YOUR OBJECTIVE
Find the line with "(∀ n : JacketNo, t.verif" in the records below. Copy it and every line after it, up to and including the line with "else t.line.state = .holding".

Saved data entries
Start of Block
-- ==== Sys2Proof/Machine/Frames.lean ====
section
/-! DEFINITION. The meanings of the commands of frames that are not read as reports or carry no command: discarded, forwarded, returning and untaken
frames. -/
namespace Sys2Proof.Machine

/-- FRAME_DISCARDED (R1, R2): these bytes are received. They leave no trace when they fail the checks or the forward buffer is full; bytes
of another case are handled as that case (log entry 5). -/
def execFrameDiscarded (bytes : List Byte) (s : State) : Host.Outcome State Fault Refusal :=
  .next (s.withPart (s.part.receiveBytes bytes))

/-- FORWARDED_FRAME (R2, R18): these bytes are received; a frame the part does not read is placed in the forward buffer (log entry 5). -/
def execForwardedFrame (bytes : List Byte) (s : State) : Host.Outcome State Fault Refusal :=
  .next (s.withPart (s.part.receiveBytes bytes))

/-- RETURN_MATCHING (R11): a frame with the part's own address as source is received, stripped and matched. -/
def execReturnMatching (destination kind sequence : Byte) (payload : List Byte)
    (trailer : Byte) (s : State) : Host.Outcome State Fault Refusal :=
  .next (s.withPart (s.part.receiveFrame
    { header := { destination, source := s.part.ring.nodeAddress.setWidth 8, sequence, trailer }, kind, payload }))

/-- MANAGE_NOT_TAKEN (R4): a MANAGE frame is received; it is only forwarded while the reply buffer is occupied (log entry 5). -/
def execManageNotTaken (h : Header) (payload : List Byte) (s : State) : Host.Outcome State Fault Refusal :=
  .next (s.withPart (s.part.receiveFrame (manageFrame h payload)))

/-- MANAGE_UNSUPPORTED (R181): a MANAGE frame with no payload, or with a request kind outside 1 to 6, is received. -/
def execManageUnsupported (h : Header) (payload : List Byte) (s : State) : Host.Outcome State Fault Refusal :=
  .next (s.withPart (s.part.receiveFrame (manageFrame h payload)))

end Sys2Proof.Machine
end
End of Block
Start of Block
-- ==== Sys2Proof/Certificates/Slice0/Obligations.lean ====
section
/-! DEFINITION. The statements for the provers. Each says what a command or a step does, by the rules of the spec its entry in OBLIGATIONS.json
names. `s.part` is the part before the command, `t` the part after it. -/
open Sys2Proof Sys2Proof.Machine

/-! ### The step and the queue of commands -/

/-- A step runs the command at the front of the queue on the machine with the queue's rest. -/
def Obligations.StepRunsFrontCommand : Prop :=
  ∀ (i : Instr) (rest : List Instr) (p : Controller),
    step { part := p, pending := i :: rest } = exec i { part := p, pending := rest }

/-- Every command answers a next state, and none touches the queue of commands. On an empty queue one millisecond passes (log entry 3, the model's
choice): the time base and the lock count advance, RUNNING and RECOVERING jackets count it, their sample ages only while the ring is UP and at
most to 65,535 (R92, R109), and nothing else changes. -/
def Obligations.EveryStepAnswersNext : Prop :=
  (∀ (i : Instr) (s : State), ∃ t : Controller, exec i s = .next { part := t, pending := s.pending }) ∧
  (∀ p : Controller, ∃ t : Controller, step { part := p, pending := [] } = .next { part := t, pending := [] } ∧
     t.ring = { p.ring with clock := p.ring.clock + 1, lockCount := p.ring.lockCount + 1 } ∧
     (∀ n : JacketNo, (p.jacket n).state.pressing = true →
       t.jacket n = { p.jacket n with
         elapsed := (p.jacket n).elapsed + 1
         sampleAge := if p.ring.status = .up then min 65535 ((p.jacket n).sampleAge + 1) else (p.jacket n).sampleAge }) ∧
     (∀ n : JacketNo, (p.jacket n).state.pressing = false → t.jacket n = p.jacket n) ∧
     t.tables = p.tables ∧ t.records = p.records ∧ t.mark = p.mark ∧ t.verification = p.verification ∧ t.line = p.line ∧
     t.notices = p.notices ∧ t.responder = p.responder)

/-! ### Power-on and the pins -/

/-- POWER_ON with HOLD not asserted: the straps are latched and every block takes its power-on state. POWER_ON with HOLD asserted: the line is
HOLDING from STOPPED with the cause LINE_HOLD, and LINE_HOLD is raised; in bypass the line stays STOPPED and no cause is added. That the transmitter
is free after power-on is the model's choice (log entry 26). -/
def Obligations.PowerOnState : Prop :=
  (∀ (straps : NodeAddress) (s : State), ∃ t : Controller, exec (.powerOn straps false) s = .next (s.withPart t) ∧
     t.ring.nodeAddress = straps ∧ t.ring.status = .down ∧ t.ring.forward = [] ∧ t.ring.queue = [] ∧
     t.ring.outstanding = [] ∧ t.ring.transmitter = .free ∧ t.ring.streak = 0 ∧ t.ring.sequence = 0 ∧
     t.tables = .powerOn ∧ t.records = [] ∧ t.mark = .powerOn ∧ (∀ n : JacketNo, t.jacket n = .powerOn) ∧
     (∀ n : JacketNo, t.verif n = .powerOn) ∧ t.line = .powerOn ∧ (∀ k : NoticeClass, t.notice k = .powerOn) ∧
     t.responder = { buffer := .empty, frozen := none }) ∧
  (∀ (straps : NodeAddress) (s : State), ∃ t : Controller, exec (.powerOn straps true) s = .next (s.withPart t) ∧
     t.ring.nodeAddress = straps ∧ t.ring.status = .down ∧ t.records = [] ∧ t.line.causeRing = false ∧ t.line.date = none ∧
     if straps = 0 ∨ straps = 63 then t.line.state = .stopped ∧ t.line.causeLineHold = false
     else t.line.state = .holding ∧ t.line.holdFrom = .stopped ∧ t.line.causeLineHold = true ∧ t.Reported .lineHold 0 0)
End of Block
Start of Block
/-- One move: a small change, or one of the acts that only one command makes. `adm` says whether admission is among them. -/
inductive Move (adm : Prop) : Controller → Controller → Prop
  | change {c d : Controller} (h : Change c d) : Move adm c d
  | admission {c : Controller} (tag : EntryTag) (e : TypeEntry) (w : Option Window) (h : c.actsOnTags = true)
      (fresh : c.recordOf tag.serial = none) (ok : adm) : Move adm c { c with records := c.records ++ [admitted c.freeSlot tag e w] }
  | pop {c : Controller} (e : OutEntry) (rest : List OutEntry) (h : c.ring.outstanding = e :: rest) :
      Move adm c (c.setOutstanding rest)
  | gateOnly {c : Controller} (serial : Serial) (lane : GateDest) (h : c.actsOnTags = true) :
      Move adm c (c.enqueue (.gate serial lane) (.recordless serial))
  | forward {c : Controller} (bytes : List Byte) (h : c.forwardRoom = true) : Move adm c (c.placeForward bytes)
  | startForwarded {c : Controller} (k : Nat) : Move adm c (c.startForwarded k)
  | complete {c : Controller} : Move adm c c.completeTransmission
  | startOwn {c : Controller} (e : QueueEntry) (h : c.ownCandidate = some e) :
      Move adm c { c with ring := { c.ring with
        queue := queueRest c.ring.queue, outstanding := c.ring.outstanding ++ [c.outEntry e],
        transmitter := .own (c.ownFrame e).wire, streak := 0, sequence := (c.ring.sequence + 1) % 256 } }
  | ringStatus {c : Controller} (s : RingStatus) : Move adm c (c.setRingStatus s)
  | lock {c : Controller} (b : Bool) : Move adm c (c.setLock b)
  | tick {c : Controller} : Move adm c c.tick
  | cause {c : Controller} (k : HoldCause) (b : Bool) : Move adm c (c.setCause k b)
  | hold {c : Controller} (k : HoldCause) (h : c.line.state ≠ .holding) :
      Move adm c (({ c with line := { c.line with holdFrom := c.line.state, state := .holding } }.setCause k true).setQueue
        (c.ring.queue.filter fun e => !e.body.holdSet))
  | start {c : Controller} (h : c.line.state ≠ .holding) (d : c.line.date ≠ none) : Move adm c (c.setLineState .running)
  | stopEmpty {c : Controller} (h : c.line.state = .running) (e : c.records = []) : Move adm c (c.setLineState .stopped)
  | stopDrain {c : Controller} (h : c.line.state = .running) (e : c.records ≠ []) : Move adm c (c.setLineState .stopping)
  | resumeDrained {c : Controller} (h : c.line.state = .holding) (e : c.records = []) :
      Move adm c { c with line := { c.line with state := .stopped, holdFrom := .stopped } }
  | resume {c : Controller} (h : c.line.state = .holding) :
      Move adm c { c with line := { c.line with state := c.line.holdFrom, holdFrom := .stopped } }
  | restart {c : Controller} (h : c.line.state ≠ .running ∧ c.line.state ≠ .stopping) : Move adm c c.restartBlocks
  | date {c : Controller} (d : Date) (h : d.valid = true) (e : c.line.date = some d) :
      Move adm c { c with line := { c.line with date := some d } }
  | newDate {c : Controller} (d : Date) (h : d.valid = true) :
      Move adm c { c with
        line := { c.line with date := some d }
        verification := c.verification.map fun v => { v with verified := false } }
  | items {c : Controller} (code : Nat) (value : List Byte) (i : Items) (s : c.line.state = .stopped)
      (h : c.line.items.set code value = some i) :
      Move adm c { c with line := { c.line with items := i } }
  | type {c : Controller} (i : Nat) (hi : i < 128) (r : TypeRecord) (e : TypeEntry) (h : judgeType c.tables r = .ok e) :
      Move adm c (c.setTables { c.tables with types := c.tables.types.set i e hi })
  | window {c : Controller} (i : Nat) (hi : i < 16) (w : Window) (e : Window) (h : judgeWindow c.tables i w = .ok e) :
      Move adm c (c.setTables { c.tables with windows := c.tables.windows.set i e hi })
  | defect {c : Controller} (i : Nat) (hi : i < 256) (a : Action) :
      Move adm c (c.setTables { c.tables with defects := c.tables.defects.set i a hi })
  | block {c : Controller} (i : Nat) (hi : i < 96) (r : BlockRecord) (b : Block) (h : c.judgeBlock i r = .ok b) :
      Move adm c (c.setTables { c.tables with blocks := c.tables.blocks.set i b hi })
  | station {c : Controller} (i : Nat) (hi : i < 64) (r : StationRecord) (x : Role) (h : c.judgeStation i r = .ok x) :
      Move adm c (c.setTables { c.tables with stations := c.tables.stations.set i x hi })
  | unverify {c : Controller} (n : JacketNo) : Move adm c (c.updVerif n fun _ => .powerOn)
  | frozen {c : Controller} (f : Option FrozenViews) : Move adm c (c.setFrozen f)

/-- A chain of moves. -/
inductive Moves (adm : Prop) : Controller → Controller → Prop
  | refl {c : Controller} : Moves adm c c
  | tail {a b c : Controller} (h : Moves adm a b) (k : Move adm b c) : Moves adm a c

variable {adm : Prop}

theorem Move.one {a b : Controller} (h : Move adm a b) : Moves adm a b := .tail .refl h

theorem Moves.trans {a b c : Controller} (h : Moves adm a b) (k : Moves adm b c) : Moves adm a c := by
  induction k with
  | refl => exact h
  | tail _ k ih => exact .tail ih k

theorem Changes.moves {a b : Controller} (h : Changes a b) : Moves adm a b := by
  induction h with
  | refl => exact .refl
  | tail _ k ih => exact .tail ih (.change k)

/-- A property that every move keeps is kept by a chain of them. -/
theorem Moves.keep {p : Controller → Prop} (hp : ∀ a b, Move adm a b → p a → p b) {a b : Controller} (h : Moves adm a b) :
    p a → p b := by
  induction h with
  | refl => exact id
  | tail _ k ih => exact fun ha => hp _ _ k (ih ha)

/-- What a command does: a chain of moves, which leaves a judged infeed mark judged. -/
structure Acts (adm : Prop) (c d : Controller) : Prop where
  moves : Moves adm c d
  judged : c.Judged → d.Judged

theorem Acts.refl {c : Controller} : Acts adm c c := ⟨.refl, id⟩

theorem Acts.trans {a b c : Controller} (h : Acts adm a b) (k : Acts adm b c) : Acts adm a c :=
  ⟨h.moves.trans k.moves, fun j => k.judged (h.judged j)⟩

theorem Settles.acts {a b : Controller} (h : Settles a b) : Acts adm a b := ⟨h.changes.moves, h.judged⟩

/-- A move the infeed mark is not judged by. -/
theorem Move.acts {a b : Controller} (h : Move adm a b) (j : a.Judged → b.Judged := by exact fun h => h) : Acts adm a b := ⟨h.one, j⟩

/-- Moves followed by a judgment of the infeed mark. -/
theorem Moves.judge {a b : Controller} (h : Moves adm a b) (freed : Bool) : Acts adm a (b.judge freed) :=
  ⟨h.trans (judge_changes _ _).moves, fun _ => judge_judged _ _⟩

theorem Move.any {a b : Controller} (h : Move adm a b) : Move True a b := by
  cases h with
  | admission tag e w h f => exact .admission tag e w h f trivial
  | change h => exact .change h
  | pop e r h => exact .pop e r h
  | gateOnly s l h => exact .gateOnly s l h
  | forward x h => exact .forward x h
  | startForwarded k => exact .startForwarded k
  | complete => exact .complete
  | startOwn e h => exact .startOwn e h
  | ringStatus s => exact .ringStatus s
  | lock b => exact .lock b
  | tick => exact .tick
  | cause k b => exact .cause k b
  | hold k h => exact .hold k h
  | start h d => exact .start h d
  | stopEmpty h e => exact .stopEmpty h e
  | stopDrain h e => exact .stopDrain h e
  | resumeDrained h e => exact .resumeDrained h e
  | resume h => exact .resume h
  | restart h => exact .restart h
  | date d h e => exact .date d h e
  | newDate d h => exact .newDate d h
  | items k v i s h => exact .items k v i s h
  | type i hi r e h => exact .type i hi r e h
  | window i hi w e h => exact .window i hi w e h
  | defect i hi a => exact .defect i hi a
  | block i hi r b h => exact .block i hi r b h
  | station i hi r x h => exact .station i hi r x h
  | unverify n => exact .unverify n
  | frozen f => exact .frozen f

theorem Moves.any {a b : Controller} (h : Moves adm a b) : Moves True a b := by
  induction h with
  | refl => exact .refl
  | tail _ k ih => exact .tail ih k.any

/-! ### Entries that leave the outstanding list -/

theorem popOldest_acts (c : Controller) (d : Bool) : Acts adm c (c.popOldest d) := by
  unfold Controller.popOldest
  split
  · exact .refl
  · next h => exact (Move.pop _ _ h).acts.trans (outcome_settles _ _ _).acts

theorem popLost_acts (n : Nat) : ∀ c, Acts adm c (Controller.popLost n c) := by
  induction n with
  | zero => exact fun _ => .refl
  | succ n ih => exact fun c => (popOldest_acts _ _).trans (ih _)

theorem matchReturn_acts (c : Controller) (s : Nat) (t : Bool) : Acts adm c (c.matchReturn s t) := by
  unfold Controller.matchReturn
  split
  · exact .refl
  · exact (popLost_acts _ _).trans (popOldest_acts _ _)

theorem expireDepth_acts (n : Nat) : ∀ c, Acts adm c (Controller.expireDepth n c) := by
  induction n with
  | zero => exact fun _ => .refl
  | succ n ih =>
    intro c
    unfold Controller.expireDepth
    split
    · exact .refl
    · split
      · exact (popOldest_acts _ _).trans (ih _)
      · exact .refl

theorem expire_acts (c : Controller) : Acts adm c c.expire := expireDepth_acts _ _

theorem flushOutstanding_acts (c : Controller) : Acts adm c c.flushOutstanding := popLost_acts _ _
End of Block
RESULT OF THE EXERCISE
     (∀ n : JacketNo, t.verif n = .powerOn) ∧ t.line = .powerOn ∧ (∀ k : NoticeClass, t.notice k = .powerOn) ∧
     t.responder = { buffer := .empty, frozen := none }) ∧
  (∀ (straps : NodeAddress) (s : State), ∃ t : Controller, exec (.powerOn straps true) s = .next (s.withPart t) ∧
     t.ring.nodeAddress = straps ∧ t.ring.status = .down ∧ t.records = [] ∧ t.line.causeRing = false ∧ t.line.date = none ∧
     if straps = 0 ∨ straps = 63 then t.line.state = .stopped ∧ t.line.causeLineHold = false
     else t.line.state = .holding ∧ t.line.holdFrom = .stopped ∧ t.line.causeLineHold = true ∧ t.Reported .lineHold 0 0)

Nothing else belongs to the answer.